STUDY MATERIAL START

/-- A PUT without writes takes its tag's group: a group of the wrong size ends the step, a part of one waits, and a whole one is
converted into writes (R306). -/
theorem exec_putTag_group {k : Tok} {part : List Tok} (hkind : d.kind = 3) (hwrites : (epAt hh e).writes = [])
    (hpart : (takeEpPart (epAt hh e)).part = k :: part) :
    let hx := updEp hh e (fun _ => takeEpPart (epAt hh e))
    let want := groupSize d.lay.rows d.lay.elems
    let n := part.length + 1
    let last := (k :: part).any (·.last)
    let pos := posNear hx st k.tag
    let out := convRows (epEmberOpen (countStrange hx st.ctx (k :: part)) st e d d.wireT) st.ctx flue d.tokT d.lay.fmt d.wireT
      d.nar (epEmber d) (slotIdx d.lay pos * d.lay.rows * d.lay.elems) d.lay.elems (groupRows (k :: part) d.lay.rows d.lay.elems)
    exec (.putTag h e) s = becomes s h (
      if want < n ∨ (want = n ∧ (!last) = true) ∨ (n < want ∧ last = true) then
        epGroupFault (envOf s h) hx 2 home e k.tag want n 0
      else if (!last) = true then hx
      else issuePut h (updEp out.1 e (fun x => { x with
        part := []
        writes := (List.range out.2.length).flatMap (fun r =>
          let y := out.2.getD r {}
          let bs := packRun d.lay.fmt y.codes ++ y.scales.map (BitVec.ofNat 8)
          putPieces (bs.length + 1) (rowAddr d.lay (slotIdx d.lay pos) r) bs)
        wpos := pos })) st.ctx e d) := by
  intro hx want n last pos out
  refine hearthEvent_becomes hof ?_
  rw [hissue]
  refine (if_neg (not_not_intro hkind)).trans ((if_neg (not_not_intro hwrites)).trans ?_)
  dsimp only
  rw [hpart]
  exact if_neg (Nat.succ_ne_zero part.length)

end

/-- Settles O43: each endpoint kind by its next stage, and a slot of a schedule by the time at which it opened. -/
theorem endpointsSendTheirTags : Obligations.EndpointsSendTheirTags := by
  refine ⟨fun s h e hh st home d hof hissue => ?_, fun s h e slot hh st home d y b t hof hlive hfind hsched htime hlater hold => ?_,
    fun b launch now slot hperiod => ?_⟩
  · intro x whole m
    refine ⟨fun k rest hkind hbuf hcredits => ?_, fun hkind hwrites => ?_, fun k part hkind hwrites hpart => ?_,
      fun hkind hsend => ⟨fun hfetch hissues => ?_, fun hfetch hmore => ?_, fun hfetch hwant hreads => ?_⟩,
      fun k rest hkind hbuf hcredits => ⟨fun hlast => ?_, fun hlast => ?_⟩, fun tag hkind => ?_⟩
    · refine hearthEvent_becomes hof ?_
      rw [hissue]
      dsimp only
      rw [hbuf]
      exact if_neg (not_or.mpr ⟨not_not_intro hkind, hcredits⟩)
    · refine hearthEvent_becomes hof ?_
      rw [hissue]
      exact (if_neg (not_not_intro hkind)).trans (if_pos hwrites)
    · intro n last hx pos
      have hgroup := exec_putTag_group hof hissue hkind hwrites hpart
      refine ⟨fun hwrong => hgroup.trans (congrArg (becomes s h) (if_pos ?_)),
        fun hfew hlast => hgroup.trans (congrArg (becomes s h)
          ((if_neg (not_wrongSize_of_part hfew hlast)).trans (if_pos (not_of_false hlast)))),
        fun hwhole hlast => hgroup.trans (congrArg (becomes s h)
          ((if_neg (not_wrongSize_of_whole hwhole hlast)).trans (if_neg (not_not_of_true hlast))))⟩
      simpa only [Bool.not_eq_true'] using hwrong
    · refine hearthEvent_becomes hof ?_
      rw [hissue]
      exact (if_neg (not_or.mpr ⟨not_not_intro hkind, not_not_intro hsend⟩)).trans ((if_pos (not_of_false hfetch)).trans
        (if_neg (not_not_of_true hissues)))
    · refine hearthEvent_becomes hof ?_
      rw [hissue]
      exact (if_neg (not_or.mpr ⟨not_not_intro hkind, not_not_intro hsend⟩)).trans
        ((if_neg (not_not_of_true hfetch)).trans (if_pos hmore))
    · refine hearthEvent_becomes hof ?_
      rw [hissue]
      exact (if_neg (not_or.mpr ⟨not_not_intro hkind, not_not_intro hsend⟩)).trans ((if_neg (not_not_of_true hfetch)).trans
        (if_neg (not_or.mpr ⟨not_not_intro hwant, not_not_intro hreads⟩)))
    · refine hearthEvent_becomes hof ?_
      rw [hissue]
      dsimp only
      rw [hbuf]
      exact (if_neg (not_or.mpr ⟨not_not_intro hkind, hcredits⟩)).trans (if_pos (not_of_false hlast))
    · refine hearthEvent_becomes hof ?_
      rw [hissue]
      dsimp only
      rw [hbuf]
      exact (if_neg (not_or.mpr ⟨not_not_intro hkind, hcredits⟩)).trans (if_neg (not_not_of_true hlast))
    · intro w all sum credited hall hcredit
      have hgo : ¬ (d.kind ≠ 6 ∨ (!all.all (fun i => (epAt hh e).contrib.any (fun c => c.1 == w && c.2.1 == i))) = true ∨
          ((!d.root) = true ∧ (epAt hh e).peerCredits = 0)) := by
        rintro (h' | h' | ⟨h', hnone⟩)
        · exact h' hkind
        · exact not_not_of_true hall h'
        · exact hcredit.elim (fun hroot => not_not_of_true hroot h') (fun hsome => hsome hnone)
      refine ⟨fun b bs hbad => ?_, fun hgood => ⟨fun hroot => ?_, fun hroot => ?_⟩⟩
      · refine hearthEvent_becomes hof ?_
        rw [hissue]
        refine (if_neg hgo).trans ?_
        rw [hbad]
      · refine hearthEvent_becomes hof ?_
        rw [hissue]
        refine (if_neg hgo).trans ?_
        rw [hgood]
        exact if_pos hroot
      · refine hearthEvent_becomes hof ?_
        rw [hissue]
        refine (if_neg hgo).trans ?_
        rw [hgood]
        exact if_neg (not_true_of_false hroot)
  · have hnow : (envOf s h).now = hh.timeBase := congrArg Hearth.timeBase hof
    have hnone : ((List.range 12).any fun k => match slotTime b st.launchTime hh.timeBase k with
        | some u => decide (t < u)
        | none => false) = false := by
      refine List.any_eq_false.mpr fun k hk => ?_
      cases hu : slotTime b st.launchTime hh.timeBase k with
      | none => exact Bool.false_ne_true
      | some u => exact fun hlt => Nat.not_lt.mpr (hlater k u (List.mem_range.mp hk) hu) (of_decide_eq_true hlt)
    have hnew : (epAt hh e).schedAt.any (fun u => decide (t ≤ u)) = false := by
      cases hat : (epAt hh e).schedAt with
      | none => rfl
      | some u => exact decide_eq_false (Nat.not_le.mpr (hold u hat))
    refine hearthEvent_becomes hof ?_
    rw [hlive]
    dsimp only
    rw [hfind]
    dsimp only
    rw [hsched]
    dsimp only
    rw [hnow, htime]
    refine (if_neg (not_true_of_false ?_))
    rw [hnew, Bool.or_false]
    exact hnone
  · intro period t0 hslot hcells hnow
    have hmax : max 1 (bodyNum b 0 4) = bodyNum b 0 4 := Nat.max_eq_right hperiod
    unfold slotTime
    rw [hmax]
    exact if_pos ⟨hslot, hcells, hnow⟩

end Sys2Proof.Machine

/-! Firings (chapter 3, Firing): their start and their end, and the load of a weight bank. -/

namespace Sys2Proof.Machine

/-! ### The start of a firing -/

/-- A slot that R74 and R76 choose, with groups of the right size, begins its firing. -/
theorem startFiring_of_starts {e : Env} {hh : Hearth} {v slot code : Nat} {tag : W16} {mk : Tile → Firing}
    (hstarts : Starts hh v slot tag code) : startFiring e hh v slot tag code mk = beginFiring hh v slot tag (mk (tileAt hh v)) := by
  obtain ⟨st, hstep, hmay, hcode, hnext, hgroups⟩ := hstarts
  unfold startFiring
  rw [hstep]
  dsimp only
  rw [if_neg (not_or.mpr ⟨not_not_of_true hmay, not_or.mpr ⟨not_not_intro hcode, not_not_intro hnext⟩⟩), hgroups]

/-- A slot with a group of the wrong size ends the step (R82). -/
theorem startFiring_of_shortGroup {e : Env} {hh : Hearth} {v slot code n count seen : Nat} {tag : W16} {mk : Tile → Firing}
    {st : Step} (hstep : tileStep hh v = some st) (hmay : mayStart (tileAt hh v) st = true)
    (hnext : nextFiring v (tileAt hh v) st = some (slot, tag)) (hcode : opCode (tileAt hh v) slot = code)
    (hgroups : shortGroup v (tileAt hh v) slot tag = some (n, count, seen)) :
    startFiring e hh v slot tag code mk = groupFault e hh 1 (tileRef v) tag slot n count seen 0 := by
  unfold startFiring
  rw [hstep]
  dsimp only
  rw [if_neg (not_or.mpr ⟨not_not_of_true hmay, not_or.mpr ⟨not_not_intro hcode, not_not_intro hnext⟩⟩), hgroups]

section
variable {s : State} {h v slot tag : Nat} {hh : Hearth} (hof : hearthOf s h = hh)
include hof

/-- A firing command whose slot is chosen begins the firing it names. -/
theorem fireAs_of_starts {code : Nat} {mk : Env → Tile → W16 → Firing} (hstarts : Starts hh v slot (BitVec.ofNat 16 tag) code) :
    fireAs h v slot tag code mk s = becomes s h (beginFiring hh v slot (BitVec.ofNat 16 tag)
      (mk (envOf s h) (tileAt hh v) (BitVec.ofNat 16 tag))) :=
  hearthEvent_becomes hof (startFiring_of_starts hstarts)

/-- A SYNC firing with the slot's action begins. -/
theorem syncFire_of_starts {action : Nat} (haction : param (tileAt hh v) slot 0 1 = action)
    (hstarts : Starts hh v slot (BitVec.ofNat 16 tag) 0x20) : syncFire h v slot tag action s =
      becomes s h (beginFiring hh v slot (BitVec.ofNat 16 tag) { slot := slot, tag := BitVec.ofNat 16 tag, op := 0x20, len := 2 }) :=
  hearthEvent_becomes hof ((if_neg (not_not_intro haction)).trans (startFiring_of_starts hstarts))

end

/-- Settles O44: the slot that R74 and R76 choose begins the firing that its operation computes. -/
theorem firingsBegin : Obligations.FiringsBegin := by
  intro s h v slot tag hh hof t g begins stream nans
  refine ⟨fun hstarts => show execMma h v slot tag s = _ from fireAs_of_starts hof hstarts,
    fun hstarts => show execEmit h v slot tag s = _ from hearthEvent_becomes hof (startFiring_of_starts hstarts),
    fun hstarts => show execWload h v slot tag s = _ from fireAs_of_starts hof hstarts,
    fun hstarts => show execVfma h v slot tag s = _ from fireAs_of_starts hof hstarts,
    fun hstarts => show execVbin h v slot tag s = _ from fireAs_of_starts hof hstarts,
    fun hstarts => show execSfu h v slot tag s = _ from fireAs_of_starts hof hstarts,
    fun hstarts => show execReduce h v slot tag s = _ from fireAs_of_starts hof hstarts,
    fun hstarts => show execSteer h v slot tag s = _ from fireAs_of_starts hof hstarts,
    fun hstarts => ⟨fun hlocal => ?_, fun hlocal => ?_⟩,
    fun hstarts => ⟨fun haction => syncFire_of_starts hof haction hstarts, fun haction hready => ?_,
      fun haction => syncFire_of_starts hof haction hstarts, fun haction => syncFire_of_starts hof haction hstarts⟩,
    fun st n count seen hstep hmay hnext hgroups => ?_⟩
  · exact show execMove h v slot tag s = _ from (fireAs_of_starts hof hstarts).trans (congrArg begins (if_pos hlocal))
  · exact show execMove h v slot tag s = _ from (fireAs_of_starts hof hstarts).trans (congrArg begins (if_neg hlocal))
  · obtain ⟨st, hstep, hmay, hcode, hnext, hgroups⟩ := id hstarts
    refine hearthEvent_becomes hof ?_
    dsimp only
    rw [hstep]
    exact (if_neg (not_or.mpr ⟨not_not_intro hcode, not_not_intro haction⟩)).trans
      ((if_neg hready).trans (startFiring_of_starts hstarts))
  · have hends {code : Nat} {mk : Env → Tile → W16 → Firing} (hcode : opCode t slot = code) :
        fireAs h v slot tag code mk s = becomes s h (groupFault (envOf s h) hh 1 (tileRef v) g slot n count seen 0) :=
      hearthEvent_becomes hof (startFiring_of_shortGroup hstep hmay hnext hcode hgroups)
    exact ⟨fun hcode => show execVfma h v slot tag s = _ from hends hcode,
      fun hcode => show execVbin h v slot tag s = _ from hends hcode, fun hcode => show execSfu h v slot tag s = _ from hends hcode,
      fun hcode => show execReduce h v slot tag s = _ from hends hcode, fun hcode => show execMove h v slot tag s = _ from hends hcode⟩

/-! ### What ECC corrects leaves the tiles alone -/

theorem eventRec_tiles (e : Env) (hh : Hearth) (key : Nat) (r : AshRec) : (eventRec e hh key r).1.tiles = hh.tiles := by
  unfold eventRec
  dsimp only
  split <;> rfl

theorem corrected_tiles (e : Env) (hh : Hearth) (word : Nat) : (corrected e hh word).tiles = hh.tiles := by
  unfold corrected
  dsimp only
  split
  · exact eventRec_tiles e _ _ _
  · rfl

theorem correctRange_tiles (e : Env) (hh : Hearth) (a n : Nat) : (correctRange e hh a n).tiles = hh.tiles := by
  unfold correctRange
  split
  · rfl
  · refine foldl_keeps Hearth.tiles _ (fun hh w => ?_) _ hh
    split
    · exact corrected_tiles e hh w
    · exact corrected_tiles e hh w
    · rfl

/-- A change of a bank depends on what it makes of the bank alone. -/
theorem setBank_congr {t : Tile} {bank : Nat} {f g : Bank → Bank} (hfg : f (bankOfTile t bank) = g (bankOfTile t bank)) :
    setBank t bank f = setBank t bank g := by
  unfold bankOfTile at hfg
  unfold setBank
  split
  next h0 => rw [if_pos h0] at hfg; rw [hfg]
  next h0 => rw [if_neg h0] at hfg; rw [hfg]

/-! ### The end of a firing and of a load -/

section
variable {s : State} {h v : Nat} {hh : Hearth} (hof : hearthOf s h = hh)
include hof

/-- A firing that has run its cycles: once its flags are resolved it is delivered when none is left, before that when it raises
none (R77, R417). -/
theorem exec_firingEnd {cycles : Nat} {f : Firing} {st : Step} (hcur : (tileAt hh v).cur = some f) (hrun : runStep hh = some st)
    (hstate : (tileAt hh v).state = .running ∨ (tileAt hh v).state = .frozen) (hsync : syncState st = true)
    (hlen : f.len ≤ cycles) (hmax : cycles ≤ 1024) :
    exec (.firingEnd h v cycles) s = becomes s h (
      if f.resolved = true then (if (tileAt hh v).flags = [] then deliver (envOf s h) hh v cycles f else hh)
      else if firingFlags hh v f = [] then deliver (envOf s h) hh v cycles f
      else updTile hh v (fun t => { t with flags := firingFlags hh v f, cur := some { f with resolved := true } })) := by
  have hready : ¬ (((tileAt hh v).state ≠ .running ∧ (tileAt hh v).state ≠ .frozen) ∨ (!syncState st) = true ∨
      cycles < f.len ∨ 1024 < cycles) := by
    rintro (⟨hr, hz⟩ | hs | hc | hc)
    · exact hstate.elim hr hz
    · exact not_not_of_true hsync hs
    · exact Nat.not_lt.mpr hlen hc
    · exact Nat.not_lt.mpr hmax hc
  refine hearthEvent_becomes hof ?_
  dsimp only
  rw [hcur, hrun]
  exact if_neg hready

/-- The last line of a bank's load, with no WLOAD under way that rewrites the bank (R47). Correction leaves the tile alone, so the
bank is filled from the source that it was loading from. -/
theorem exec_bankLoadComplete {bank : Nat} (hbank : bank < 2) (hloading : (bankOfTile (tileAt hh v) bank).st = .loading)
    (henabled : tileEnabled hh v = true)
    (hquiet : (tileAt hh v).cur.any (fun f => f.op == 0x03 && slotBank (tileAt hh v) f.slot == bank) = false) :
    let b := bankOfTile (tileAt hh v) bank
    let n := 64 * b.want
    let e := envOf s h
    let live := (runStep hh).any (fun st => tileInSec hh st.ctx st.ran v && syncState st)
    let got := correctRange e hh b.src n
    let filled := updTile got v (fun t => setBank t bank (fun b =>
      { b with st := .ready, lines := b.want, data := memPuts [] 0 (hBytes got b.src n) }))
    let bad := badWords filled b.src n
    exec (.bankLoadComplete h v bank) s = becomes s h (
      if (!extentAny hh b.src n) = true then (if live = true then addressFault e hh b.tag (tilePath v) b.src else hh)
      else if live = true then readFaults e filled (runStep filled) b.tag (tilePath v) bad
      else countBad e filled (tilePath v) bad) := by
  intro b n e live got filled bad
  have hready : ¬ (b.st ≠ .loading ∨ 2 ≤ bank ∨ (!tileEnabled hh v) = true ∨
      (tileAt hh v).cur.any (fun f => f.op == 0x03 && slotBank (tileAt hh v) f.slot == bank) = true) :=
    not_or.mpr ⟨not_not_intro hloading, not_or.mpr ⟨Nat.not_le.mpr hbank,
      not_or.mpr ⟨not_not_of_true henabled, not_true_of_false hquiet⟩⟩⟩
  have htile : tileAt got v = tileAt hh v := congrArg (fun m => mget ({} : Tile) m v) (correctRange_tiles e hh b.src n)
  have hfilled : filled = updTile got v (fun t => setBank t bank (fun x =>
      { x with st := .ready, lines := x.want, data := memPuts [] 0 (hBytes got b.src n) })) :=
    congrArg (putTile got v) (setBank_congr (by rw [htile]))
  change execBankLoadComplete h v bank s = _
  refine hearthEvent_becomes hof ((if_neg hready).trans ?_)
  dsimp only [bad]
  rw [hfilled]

STUDY MATERIAL END

__WHAT TO WORK ON__
Up to and including the line with "Obligations.EndpointsSendTheirTags := by", write out the records above exactly, starting from their first line.

__TASK SOLUTION__
/-- A PUT without writes takes its tag's group: a group of the wrong size ends the step, a part of one waits, and a whole one is
converted into writes (R306). -/
theorem exec_putTag_group {k : Tok} {part : List Tok} (hkind : d.kind = 3) (hwrites : (epAt hh e).writes = [])
    (hpart : (takeEpPart (epAt hh e)).part = k :: part) :
    let hx := updEp hh e (fun _ => takeEpPart (epAt hh e))
    let want := groupSize d.lay.rows d.lay.elems
    let n := part.length + 1
    let last := (k :: part).any (·.last)
    let pos := posNear hx st k.tag
    let out := convRows (epEmberOpen (countStrange hx st.ctx (k :: part)) st e d d.wireT) st.ctx flue d.tokT d.lay.fmt d.wireT
      d.nar (epEmber d) (slotIdx d.lay pos * d.lay.rows * d.lay.elems) d.lay.elems (groupRows (k :: part) d.lay.rows d.lay.elems)
    exec (.putTag h e) s = becomes s h (
      if want < n ∨ (want = n ∧ (!last) = true) ∨ (n < want ∧ last = true) then
        epGroupFault (envOf s h) hx 2 home e k.tag want n 0
      else if (!last) = true then hx
      else issuePut h (updEp out.1 e (fun x => { x with
        part := []
        writes := (List.range out.2.length).flatMap (fun r =>
          let y := out.2.getD r {}
          let bs := packRun d.lay.fmt y.codes ++ y.scales.map (BitVec.ofNat 8)
          putPieces (bs.length + 1) (rowAddr d.lay (slotIdx d.lay pos) r) bs)
        wpos := pos })) st.ctx e d) := by
  intro hx want n last pos out
  refine hearthEvent_becomes hof ?_
  rw [hissue]
  refine (if_neg (not_not_intro hkind)).trans ((if_neg (not_not_intro hwrites)).trans ?_)
  dsimp only
  rw [hpart]
  exact if_neg (Nat.succ_ne_zero part.length)

end

/-- Settles O43: each endpoint kind by its next stage, and a slot of a schedule by the time at which it opened. -/
theorem endpointsSendTheirTags : Obligations.EndpointsSendTheirTags := by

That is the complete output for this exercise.